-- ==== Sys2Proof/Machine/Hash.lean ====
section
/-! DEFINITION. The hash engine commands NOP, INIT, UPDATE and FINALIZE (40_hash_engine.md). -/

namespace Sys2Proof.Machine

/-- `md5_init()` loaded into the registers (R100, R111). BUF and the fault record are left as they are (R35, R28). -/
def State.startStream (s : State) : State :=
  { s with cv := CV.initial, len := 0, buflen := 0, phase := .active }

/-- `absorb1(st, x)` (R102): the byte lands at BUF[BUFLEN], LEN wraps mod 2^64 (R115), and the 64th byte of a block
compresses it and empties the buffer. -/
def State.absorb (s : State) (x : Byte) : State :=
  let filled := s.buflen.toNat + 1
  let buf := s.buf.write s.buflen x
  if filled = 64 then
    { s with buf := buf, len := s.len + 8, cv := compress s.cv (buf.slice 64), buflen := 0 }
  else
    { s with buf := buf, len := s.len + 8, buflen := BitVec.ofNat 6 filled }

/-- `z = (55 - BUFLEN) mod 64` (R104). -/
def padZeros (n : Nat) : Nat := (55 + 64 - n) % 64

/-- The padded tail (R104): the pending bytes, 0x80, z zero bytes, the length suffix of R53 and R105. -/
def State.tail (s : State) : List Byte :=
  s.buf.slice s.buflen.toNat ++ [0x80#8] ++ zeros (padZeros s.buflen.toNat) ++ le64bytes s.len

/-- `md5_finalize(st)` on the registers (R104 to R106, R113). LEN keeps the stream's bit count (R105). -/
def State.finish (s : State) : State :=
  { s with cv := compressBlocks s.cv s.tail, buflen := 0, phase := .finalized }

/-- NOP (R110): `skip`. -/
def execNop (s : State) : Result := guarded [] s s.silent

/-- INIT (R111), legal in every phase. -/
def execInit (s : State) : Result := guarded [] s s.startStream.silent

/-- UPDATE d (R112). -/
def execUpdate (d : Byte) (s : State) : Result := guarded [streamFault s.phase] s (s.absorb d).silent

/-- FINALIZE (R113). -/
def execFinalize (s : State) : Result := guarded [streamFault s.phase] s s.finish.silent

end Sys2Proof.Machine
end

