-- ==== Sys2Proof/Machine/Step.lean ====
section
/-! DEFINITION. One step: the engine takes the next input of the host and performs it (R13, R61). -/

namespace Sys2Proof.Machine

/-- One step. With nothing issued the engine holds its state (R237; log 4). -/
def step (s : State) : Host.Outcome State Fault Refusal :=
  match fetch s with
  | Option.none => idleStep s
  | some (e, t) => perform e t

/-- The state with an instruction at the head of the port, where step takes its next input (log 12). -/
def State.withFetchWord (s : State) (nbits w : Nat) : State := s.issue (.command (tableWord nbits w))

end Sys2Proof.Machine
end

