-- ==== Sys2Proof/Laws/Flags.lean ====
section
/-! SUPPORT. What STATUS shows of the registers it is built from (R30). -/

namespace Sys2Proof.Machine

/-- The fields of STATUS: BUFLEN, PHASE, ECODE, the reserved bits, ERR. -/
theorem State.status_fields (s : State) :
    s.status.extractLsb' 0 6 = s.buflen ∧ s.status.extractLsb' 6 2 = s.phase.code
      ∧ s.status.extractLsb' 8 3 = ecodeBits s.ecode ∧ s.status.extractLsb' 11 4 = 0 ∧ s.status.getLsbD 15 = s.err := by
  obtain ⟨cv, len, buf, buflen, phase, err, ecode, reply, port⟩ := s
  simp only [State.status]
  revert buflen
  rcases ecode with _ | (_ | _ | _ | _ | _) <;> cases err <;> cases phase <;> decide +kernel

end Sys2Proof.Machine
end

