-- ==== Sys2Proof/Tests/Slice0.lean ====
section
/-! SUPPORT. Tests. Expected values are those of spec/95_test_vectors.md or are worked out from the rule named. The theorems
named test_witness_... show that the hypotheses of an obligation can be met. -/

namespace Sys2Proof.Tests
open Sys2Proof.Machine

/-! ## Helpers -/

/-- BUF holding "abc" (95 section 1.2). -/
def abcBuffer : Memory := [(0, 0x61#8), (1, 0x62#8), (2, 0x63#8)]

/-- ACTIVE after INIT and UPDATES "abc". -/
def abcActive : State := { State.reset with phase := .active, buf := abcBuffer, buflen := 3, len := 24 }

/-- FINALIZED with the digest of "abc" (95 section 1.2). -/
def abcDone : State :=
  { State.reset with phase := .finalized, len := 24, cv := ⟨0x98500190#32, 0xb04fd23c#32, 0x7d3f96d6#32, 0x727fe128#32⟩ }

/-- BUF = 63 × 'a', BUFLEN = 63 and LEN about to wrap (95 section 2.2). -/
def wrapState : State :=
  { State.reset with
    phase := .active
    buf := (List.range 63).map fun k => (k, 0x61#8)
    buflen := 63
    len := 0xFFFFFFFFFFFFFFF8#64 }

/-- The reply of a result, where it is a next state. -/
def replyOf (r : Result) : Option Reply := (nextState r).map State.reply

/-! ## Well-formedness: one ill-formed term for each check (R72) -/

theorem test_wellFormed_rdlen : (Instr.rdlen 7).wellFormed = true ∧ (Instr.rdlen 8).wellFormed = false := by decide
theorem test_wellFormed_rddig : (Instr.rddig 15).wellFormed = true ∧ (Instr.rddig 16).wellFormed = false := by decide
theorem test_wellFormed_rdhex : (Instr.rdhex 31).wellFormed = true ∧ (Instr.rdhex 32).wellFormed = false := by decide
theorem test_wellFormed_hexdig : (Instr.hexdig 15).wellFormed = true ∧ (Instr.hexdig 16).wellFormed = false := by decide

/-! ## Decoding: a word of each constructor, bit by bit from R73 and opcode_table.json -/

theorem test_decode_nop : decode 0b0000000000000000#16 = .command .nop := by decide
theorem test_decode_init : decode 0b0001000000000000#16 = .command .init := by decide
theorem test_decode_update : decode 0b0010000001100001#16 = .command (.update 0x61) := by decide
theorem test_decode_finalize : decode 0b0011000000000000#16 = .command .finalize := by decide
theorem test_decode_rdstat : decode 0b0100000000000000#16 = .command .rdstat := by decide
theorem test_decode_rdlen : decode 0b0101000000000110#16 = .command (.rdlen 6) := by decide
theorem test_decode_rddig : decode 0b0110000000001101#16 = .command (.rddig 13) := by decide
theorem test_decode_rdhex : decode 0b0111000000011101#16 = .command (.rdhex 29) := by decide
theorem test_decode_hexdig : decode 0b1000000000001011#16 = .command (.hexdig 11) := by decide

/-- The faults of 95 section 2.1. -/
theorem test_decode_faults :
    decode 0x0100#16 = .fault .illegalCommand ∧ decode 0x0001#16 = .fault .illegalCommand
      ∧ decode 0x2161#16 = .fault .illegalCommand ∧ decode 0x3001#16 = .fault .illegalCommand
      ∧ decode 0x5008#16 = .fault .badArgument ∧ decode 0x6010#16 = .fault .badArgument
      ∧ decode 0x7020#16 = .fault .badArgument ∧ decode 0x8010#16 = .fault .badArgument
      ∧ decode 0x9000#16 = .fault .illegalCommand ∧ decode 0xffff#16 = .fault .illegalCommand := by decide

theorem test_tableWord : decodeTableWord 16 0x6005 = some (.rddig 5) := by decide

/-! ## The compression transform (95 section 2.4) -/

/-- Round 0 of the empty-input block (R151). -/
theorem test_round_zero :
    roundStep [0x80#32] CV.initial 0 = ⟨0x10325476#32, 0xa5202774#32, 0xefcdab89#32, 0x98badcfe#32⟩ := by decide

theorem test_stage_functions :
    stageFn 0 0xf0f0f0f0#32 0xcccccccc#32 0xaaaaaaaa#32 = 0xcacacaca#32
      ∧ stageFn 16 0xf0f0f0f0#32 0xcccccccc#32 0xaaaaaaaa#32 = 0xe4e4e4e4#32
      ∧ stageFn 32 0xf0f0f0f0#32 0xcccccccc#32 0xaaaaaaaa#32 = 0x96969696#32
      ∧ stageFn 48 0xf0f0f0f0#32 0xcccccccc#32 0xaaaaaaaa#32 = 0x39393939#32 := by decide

# Task statement
In the listing, find every line with the word "DEFINITION" and return it.

# Result
/-! DEFINITION. The hash engine commands NOP, INIT, UPDATE and FINALIZE (40_hash_engine.md). -/
/-! DEFINITION. One step: the engine takes the next input of the host and performs it (R13, R61). -/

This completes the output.